The lap is not the safest place for infants
The AFA-CWA once again raised this issue at the Federal Aviation Administration Safety Summit in Northern Virginia Wednesday and has submitted its topics of priorities, including "a seat for every soul," to Congress. The same recommendations were submitted during the last round of the 2018 reauthorizations.
The guidelines on flying with children by the Federal Aviation Administration stressed that the "the safest place" for a child under the age of two in a US airplane is in an "approved child restraint system (CRS) or device" and not in a parent or adult's lap. However, thousands of young children fly with their parents annually, seated on their parent's lap, making it unsafe and life-threatening for each of them.
Under the current rules, domestic airlines, including American Airlines, allow kids under two years old to travel for free while seated "in the lap of their parent (any age), or any accompanying adult 16 years or older traveling in the same cabin."
Travel expert Sarah Dandashy expressed to Denver7 her surprise and concern that the regulations and rules around the Federal Aviation Administration's guidelines are still not in place today. She cannot help but stress about the rules families strictly follow on their own private vehicles, yet cannot follow when it comes to an airplane that has way above speed.
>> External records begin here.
theorem execBayPerstRelease_keeps (b : Fin 128) (s : State) :
    OKeeps s (execBayPerstRelease b s) := by
  unfold execBayPerstRelease
  extract_lets _
  repeat' first
    | (with_reducible first
        | assumption
        | exact .refl _
        | apply OKeeps.next
        | apply OKeeps.ite
        | apply Keeps.ite
        | apply Keeps.after (State.updBay_keeps ..))

theorem State.linkSet_keeps (s : State) (b rate width : Nat) :
    Keeps s (State.linkSet s b rate width) := by
  unfold State.linkSet
  extract_lets _ _ s1
  have hs1 : Keeps s s1 := by
    unfold s1
    repeat' first
      | (with_reducible first
          | assumption
          | exact .refl _
          | apply Keeps.ite
          | apply Keeps.after (State.setFld_keeps ..))
  repeat' first
    | (with_reducible first
        | assumption
        | exact .refl _
        | apply Keeps.ite
        | apply Keeps.after (State.setFld_keeps ..)
        | apply Keeps.after (State.raise_keeps ..))

theorem execBayLinkUp_keeps (b : Fin 128) (rate width : Fin 16) (flit : Bool) (s : State) :
    OKeeps s (execBayLinkUp b rate width flit s) := by
  unfold execBayLinkUp
  repeat' first
    | (with_reducible first
        | assumption
        | exact .refl _
        | apply OKeeps.next
        | apply OKeeps.ite
        | apply Keeps.ite
        | apply Keeps.after (State.setFld_keeps ..)
        | apply Keeps.after (State.updBay_keeps ..)
        | apply Keeps.after (State.trainFail_keeps ..)
        | apply Keeps.after (State.linkSet_keeps ..))

theorem execLinkRateChange_keeps (b : Fin 128) (rate width : Fin 16) (s : State) :
    OKeeps s (execLinkRateChange b rate width s) := by
  unfold execLinkRateChange
  extract_lets _ s1
  have hs1 : Keeps s s1 := by
    unfold s1
    repeat' first
      | (with_reducible first
          | assumption
          | exact .refl _
          | apply OKeeps.next
          | apply OKeeps.ite
          | apply Keeps.ite
          | apply Keeps.after (State.cntDrv_keeps ..))
  repeat' first
    | (with_reducible first
        | assumption
        | exact .refl _
        | apply OKeeps.next
        | apply OKeeps.ite
        | apply Keeps.ite
        | apply Keeps.after (State.cntDrv_keeps ..)
        | apply Keeps.after (State.contain_keeps ..)
        | apply Keeps.after (State.linkSet_keeps ..))

theorem execFirstConfigRequest_keeps (b : Fin 128) (s : State) :
    OKeeps s (execFirstConfigRequest b s) := by
  unfold execFirstConfigRequest
  repeat' first
    | (with_reducible first
        | assumption
        | exact .refl _
        | apply OKeeps.next
        | apply OKeeps.ite
        | apply Keeps.ite
        | apply Keeps.after (State.updBay_keeps ..))

theorem execBayConfigComplete_keeps (b : Fin 128) (capTo : Fin 256) (s : State) :
    OKeeps s (execBayConfigComplete b capTo s) := by
  unfold execBayConfigComplete
  extract_lets s1
  have hs1 : Keeps s s1 := by
    unfold s1
    repeat' first
      | (with_reducible first
          | assumption
          | exact .refl _
          | apply OKeeps.next
          | apply OKeeps.ite
          | apply Keeps.ite
          | apply Keeps.after (State.updBay_keeps ..))
  repeat' first
    | (with_reducible first
        | assumption
        | exact .refl _
        | apply OKeeps.next
        | apply OKeeps.ite
        | apply Keeps.ite
        | apply Keeps.after (State.updBay_keeps ..)
        | apply Keeps.after (State.bayWant_keeps ..))

theorem execBayControllerReady_keeps (b : Fin 128) (s : State) :
    OKeeps s (execBayControllerReady b s) := by
  unfold execBayControllerReady
  repeat' first
    | (with_reducible first
        | assumption
        | exact .refl _
        | apply OKeeps.next
        | apply OKeeps.ite
        | apply Keeps.ite
        | apply Keeps.after (State.updBay_keeps ..))

theorem execBayInitComplete_keeps (b : Fin 128) (r : DriveReport) (s : State) :
    OKeeps s (execBayInitComplete b r s) := by
  unfold execBayInitComplete
  extract_lets _ _ _ _ s1 s2 _
  have hs1 : Keeps s s1 := by
    unfold s1
    repeat' first
      | (with_reducible first
          | assumption
          | exact .refl _
          | apply OKeeps.next
          | apply OKeeps.ite
          | apply Keeps.ite
          | apply Keeps.after (State.setFld_keeps ..))
  have hs2 : Keeps s s2 := by
    unfold s2
    repeat' first
      | (with_reducible first
          | assumption
          | exact .refl _
          | apply OKeeps.next
          | apply OKeeps.ite
          | apply Keeps.ite
          | apply Keeps.after (State.setFld_keeps ..))
  repeat' first
    | (with_reducible first
        | assumption
        | exact .refl _
        | apply OKeeps.next
        | apply OKeeps.ite
        | apply Keeps.ite
        | apply Keeps.after (State.setFld_keeps ..)
        | apply Keeps.after (State.updBay_keeps ..)
        | apply Keeps.after (State.bayWant_keeps ..))

theorem execBringupStepTimeout_keeps (b : Fin 128) (s : State) :
    OKeeps s (execBringupStepTimeout b s) := by
  unfold execBringupStepTimeout
  repeat' first
    | (with_reducible first
        | assumption
        | exact .refl _
        | apply OKeeps.next
        | apply OKeeps.ite
        | apply Keeps.ite
        | apply Keeps.after (State.bayWant_keeps ..)
        | apply Keeps.after (State.trainFail_keeps ..))

theorem execRecoverTimeout_keeps (b : Fin 128) (s : State) :
    OKeeps s (execRecoverTimeout b s) := by
  unfold execRecoverTimeout
  repeat' first
    | (with_reducible first
        | assumption
        | exact .refl _
        | apply OKeeps.next
        | apply OKeeps.ite
        | apply Keeps.ite
        | apply Keeps.after (State.bayWant_keeps ..))

theorem State.driveStatus_keeps (s : State) (c : DrvCmd) (status : Nat) (dnr : Bool) :
    Keeps s (State.driveStatus s c status dnr) := by
  unfold State.driveStatus
  repeat' first
    | (with_reducible first
        | assumption
        | exact .refl _
        | apply Keeps.ite
        | apply Keeps.after (State.satFld_keeps ..)
        | apply Keeps.after (State.acc_keeps ..)
        | apply Keeps.after (State.cntDrv_keeps ..)
        | apply Keeps.after (State.bayWant_keeps ..))

theorem State.cplCycles_keeps (s : State) (b : Nat) (c : DrvCmd) :
    Keeps s (State.cplCycles s b c) := by
  unfold State.cplCycles
  repeat' first
    | (with_reducible first
        | assumption
        | exact .refl _
        | apply Keeps.ite
        | apply Keeps.after (State.acc_keeps ..)
        | refine Keeps.trans ?_ (.pair (by assumption) (State.draw_keeps ..))
        | apply Keeps.after (State.draw_keeps ..))

theorem State.driveCompletion_keeps (s : State) (b q cid : Nat) (phase : Bool) (status crd : Nat) (dnr : Bool) :
    Keeps s (State.driveCompletion s b q cid phase status crd dnr) := by
  unfold State.driveCompletion
  extract_lets v1 v2 v3 s1
  have hs1 : Keeps s s1 := by
    unfold s1
    repeat' first
      | (with_reducible first
          | assumption
          | exact .refl _
          | apply Keeps.ite
          | apply Keeps.after (State.cntDrv_keeps ..)
          | apply Keeps.after (State.updBay_keeps ..))
  repeat' first
    | (with_reducible first
        | assumption
        | exact .refl _
        | apply Keeps.ite
        | apply Keeps.after (State.cntDrv_keeps ..)
        | apply Keeps.after (State.updBay_keeps ..)
        | apply Keeps.after (State.latch_keeps ..)
        | apply Keeps.after (State.contain_keeps ..)
        | apply Keeps.after (State.driveStatus_keeps ..)
        | apply Keeps.after (State.cplCycles_keeps ..)
        | fail_if_no_progress refine Keeps.mk' ?_ rfl rfl rfl rfl rfl rfl)
    | split

theorem execDriveCompletion_keeps (b : Fin 128) (q : Fin 64) (cid : Fin 65536) (phase : Bool) (sct : Fin 8) (sc : Fin 256) (crd : Fin 4) (dnr : Bool) (s : State) :
    OKeeps s (execDriveCompletion b q cid phase sct sc crd dnr s) := by
  unfold execDriveCompletion
  repeat' first
    | (with_reducible first
        | assumption
        | exact .refl _
        | apply OKeeps.next
        | apply OKeeps.ite
        | apply Keeps.ite
        | apply Keeps.after (State.driveCompletion_keeps ..))

theorem execDriveCommandTimeout_keeps (t : Fin 65536) (s : State) :
    OKeeps s (execDriveCommandTimeout t s) := by
  unfold execDriveCommandTimeout
  repeat' first
    | (with_reducible first
        | assumption
        | exact .refl _
        | apply OKeeps.next
        | apply OKeeps.ite
        | apply Keeps.ite
        | apply Keeps.after (State.satFld_keeps ..)
        | apply Keeps.after (State.acc_keeps ..)
        | apply Keeps.after (State.cntDrv_keeps ..)
        | apply Keeps.after (State.emitNet_keeps ..)
        | apply Keeps.after (State.setCmd_keeps ..)
        | fail_if_no_progress refine Keeps.mk' ?_ rfl rfl rfl rfl rfl rfl)
    | split

theorem execDriveAbortTimeout_keeps (t : Fin 65536) (s : State) :
    OKeeps s (execDriveAbortTimeout t s) := by
  unfold execDriveAbortTimeout
  repeat' first
    | (with_reducible first
        | assumption
        | exact .refl _
        | apply OKeeps.next
        | apply OKeeps.ite
        | apply Keeps.ite
        | apply Keeps.after (State.contain_keeps ..)
        | fail_if_no_progress refine Keeps.mk' ?_ rfl rfl rfl rfl rfl rfl)
    | split

theorem State.driveDma_keeps (s : State) (b addr : Nat) (write : Bool) (data : List Byte) (len : Nat) :
    Keeps s (State.driveDma s b addr write data len) := by
  unfold State.driveDma
  extract_lets v1 s1 v2 v3 v4 v5 v6
  have hs1 : Keeps s s1 := by
    unfold s1
    repeat' first
      | (with_reducible first
          | assumption
          | exact .refl _
          | apply Keeps.ite
          | apply Keeps.after (State.cntDrv_keeps ..)
          | apply Keeps.after (State.emit_keeps ..)
          | apply Keeps.after (State.violation_keeps ..)
          | apply Keeps.after (State.bayWant_keeps ..)
          | apply Keeps.after (State.setCmd_keeps ..)
          | apply Keeps.after (State.contain_keeps ..))
  repeat' first
    | (with_reducible first
        | assumption
        | exact .refl _
        | apply Keeps.ite
        | apply Keeps.after (State.cntDrv_keeps ..)
        | apply Keeps.after (State.emit_keeps ..)
        | apply Keeps.after (State.violation_keeps ..)
        | apply Keeps.after (State.bayWant_keeps ..)
        | apply Keeps.after (State.setCmd_keeps ..)
        | apply Keeps.after (State.contain_keeps ..)
        | fail_if_no_progress refine Keeps.mk' ?_ rfl rfl rfl rfl rfl rfl)
    | split

theorem execDriveDmaAccess_keeps (b : Fin 128) (addr : BitVec 64) (write : Bool) (data : List Byte) (len : Fin 4097) (s : State) :
    OKeeps s (execDriveDmaAccess b addr write data len s) := by
  unfold execDriveDmaAccess
  repeat' first
    | (with_reducible first
        | assumption
        | exact .refl _
        | apply OKeeps.next
        | apply OKeeps.ite
        | apply Keeps.ite
        | apply Keeps.after (State.driveDma_keeps ..))

theorem State.retryPermitted_keeps (s : State) (p : Nat) :
    Keeps s (State.retryPermitted s p) := by
  unfold State.retryPermitted
  repeat' first
    | (with_reducible first
        | assumption
        | exact .refl _
        | apply Keeps.ite
        | apply Keeps.after (State.updPool_keeps ..))

theorem execWriteRetryPermitted_keeps (p : Fin 16) (s : State) :
    OKeeps s (execWriteRetryPermitted p s) := by
  unfold execWriteRetryPermitted
  repeat' first
    | (with_reducible first
        | assumption
        | exact .refl _
        | apply OKeeps.next
        | apply OKeeps.ite
        | apply Keeps.ite
        | apply Keeps.after (State.retryPermitted_keeps ..))

theorem execSmartPoll_keeps (b : Fin 128) (warning : BitVec 8) (temp : Fin 65536) (s : State) :
    OKeeps s (execSmartPoll b warning temp s) := by
  unfold execSmartPoll
  extract_lets _ _ s1
  have hs1 : Keeps s s1 := by
    unfold s1
    repeat' first
      | (with_reducible first
          | assumption
          | exact .refl _
          | apply OKeeps.next
          | apply OKeeps.ite
          | apply Keeps.ite
          | apply Keeps.after (State.raise_keeps ..)
          | apply Keeps.after (State.updBay_keeps ..))
  repeat' first
    | (with_reducible first
        | assumption
        | exact .refl _
        | apply OKeeps.next
        | apply OKeeps.ite
        | apply Keeps.ite
        | apply Keeps.after (State.raise_keeps ..)
        | apply Keeps.after (State.updBay_keeps ..)
        | apply Keeps.after (State.bayWant_keeps ..))

theorem State.bayPowerGood_keeps (s : State) (b : Nat) :
    Keeps s (State.bayPowerGood s b) := by
  unfold State.bayPowerGood
  repeat' first
    | (with_reducible first
        | assumption
        | exact .refl _
        | apply Keeps.ite
        | apply Keeps.after (State.updBay_keeps ..))

theorem State.bayGateOff_keeps (s : State) (b cause : Nat) :
    Keeps s (State.bayGateOff s b cause) := by
  unfold State.bayGateOff
  repeat' first
    | (with_reducible first
        | assumption
        | exact .refl _
        | apply Keeps.ite
        | apply Keeps.ite2
        | apply Keeps.ite1
        | apply Keeps.after (State.updBay_keeps ..)
        | apply Keeps.after (State.bayWant_keeps ..)
        | apply Keeps.after (State.cutLink_keeps ..)
        | apply Keeps.after (State.containNow_keeps ..)
        | apply Keeps.after (State.contain_keeps ..)
        | fail_if_no_progress refine Keeps.mk' ?_ rfl rfl rfl rfl rfl rfl
        | apply Keeps.foldl
        | apply Keeps.foldlPair)
    | split
    | intro _
    | extract_lets
    | (dsimp +zetaDelta only; split)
Who will pay the cost, if ever?
The union, with the National Transportation Safety Board (NTSB), further stated that it is "impossible" for any parent or adult to hold onto a child during severe turbulence.
According to Nelson, the tragedy that "haunts" her is the United Flight 232 crash landing in Sioux City, Iowa, in 1989, where flight attendants, following protocol, instructed parents to wrap their unbuckled lap babies in blankets and place these babies on the floor. After the incident, one died, while three of the babies suffered severe injuries.
In 1994, a girl seated on her mother's lap was killed in a USAir crash in Charlotte. Just recently, last December, to be specific, one of the flights of Hawaiian Airlines injured 36 passengers, including a 14-month-old infant.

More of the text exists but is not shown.